[Exercise details]
Find the line with "LSS, and keeps" in the entries below, then reproduce it and every line after it down to and including the line with "loopEnd := le", exactly.
*** Opening Data provided ***
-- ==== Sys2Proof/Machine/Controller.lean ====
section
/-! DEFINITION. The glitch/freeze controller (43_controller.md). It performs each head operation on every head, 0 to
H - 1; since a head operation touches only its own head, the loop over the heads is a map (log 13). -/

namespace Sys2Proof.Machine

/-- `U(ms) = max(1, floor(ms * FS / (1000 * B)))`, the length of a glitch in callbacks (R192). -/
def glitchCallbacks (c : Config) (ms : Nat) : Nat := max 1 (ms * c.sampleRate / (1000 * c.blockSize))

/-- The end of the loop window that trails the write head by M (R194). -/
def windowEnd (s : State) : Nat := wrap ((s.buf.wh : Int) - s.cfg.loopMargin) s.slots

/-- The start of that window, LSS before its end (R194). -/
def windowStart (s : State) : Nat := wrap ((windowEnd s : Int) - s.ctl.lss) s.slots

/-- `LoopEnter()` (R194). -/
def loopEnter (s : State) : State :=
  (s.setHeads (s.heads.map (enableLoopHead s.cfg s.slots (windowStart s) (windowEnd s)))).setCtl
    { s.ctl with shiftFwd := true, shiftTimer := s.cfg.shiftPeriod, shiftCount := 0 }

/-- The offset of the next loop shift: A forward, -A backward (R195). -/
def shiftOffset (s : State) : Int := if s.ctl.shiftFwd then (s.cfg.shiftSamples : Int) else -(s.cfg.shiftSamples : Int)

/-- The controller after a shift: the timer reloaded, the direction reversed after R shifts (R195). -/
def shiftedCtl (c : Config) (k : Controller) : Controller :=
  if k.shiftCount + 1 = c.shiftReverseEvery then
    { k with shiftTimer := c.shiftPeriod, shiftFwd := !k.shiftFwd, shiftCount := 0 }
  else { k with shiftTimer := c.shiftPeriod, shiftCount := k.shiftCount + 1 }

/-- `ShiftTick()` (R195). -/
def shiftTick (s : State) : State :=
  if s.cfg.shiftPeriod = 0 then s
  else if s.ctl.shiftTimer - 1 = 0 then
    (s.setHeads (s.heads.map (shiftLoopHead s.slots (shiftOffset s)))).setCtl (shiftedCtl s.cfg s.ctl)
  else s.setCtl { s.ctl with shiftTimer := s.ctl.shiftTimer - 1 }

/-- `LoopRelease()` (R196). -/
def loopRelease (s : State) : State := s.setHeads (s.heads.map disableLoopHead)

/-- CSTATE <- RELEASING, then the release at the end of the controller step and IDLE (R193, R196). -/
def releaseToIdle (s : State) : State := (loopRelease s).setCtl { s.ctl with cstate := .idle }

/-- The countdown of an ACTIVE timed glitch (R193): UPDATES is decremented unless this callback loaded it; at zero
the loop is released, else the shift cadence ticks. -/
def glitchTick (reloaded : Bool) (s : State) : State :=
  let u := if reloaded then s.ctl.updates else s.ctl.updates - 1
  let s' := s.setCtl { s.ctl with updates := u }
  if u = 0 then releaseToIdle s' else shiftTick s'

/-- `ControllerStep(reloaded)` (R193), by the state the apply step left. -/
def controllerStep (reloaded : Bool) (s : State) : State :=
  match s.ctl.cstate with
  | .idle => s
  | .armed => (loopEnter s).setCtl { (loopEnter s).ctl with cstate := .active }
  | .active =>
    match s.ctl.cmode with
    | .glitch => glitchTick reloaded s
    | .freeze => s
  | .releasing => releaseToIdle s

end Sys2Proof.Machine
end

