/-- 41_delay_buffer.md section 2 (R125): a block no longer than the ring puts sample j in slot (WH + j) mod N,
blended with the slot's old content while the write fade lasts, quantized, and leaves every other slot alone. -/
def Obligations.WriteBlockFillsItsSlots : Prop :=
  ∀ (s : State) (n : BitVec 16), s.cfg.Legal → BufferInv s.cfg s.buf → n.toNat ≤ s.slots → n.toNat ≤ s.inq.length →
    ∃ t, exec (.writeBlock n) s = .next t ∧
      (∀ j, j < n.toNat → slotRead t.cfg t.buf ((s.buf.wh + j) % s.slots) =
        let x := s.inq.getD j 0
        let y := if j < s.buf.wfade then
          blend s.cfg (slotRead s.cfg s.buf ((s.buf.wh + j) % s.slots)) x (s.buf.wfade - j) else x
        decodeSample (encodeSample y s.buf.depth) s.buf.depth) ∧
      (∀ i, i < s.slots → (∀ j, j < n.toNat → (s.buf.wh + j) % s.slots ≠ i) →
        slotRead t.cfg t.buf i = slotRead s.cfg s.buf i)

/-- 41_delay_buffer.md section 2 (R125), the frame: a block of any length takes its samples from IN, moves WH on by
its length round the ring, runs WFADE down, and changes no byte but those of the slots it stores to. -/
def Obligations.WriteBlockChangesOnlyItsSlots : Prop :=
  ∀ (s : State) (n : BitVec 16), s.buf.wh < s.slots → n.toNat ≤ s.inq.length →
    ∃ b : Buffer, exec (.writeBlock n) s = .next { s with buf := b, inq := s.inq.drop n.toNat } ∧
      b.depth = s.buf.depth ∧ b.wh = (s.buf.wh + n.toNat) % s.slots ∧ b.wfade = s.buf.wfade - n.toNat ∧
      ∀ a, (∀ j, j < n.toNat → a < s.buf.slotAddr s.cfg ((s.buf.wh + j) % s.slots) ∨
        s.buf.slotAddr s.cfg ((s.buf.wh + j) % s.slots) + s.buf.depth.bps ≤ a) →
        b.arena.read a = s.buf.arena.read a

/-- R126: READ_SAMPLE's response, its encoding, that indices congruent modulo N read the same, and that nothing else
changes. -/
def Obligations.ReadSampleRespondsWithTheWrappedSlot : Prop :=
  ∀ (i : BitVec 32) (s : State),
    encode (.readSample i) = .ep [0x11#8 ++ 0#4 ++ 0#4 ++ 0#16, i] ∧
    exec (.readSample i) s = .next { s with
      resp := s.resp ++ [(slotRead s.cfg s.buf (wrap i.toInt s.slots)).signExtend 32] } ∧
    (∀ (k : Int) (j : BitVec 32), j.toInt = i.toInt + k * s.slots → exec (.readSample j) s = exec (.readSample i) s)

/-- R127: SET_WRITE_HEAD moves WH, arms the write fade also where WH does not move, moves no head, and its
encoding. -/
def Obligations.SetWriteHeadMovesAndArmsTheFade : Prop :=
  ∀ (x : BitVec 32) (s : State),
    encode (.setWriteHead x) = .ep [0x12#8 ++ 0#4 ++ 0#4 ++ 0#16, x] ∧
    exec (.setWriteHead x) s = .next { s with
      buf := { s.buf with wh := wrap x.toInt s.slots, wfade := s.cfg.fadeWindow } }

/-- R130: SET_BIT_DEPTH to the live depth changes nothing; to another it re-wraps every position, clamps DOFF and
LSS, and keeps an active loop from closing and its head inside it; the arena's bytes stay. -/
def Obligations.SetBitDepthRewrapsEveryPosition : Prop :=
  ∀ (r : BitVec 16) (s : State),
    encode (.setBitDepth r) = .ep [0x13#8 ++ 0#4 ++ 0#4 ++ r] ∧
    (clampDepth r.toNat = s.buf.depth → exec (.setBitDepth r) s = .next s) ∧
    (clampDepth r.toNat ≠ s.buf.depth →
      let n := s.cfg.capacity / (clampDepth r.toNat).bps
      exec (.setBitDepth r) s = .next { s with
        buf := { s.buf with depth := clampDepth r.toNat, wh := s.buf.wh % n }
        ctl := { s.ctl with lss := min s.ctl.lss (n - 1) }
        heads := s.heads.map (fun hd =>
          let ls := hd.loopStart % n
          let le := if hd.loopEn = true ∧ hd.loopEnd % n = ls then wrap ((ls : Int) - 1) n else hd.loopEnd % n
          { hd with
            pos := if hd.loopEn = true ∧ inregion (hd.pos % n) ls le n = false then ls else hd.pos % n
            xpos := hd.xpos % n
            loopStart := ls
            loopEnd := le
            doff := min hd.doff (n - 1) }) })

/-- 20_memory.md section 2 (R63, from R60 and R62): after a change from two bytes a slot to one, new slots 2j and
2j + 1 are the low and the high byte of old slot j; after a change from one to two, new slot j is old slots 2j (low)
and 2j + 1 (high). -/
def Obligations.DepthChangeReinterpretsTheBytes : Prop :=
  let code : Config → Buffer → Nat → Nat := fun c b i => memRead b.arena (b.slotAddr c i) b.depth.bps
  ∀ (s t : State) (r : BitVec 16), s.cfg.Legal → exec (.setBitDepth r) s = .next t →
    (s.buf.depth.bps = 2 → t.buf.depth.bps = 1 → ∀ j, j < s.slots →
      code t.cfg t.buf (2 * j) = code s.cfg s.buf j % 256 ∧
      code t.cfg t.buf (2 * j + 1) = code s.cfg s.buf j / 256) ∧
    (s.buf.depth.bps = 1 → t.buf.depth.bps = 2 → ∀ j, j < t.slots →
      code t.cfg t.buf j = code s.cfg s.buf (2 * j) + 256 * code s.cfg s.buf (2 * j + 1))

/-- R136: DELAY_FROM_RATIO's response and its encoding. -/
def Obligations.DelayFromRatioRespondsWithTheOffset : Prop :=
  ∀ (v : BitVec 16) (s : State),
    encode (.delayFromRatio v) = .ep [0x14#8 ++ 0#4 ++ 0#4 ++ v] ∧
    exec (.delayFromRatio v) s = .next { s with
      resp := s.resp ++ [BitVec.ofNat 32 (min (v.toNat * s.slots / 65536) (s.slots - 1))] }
*** Closing Data provided ***
[Expected output]
LSS, and keeps an active loop from closing and its head inside it; the arena's bytes stay. -/
def Obligations.SetBitDepthRewrapsEveryPosition : Prop :=
  ∀ (r : BitVec 16) (s : State),
    encode (.setBitDepth r) = .ep [0x13#8 ++ 0#4 ++ 0#4 ++ r] ∧
    (clampDepth r.toNat = s.buf.depth → exec (.setBitDepth r) s = .next s) ∧
    (clampDepth r.toNat ≠ s.buf.depth →
      let n := s.cfg.capacity / (clampDepth r.toNat).bps
      exec (.setBitDepth r) s = .next { s with
        buf := { s.buf with depth := clampDepth r.toNat, wh := s.buf.wh % n }
        ctl := { s.ctl with lss := min s.ctl.lss (n - 1) }
        heads := s.heads.map (fun hd =>
          let ls := hd.loopStart % n
          let le := if hd.loopEn = true ∧ hd.loopEnd % n = ls then wrap ((ls : Int) - 1) n else hd.loopEnd % n
          { hd with
            pos := if hd.loopEn = true ∧ inregion (hd.pos % n) ls le n = false then ls else hd.pos % n
            xpos := hd.xpos % n
            loopStart := ls
            loopEnd := le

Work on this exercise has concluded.